另一个适用于多个用户的选项是在 /etc/ld.so.conf.d/
中创建一个 .conf
文件,其中包含该行/opt/OpenBLAS/lib
,例如:
Another option that will work for multiple users is to create a .conf
file in /etc/ld.so.conf.d/
containing the line /opt/OpenBLAS/lib
, e.g.:
$ sudo sh -c "echo '/opt/OpenBLAS/lib' > /etc/ld.so.conf.d/openblas.conf"
完成任一选项后,运行
$ sudo ldconfig
获取numpy
源代码:
$ git clone https://github.com/numpy/numpy
$ cd numpy
将 site.cfg.example
复制到 site.cfg
并编辑副本:
Copy site.cfg.example
to site.cfg
and edit the copy:
$ cp site.cfg.example site.cfg
$ nano site.cfg
取消注释这些行:
....
[openblas]
libraries = openblas
library_dirs = /opt/OpenBLAS/lib
include_dirs = /opt/OpenBLAS/include
....
检查配置、构建、安装(可选在 virtualenv
中)
$ python setup.py config
输出应该是这样的:
...
openblas_info:
FOUND:
libraries = ['openblas', 'openblas']
library_dirs = ['/opt/OpenBLAS/lib']
language = c
define_macros = [('HAVE_CBLAS', None)]
FOUND:
libraries = ['openblas', 'openblas']
library_dirs = ['/opt/OpenBLAS/lib']
language = c
define_macros = [('HAVE_CBLAS', None)]
...
使用 pip
安装比使用 python setup.py install首选/code>,因为
pip
将跟踪包元数据,并允许您在将来轻松卸载或升级 numpy.
Installing with pip
is preferable to using python setup.py install
, since pip
will keep track of the package metadata and allow you to easily uninstall or upgrade numpy in the future.
$ pip install .
可选:您可以使用此脚本来测试不同线程数的性能.
Optional: you can use this script to test performance for different thread counts.

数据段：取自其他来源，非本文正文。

-- ==== Sys2Proof/Word.lean ====
section
/-! DEFINITION. The word types of the QX4: bytes, 32-bit lanes, 64-bit scalar registers. -/
namespace Sys2Proof

/-- One byte (R6: byte offset 0 of a format is the first byte). -/
abbrev Byte := BitVec 8
/-- One 32-bit vector lane or status word. -/
abbrev W32 := BitVec 32
/-- One 64-bit scalar register or instruction word. -/
abbrev W64 := BitVec 64

end Sys2Proof
end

$ OMP_NUM_THREADS=1 python build/test_numpy.py
version: 1.10.0.dev0+8e026a2
maxint: 9223372036854775807
BLAS info:
* libraries ['openblas', 'openblas']
* library_dirs ['/opt/OpenBLAS/lib']
* define_macros [('HAVE_CBLAS', None)]
* language c
dot: 0.099796795845 sec
$ OMP_NUM_THREADS=8 python build/test_numpy.py
version: 1.10.0.dev0+8e026a2
maxint: 9223372036854775807
BLAS info:
* libraries ['openblas', 'openblas']
* library_dirs ['/opt/OpenBLAS/lib']
* define_macros [('HAVE_CBLAS', None)]
* language c
dot: 0.0439578056335 sec
对于更高的线程数,性能似乎有明显的提高.但是,我还没有非常系统地对此进行过测试,对于较小的矩阵,额外的开销可能会超过更高线程数带来的性能优势.
There seems to be a noticeable improvement in performance for higher thread counts. However, I haven't tested this very systematically, and it's likely that for smaller matrices the additional overhead would outweigh the performance benefit from a higher thread count.
这篇关于使用 OpenBLAS 集成编译 numpy的文章就介绍到这了,希望我们推荐的答案对大家有所帮助,也希望大家多多支持!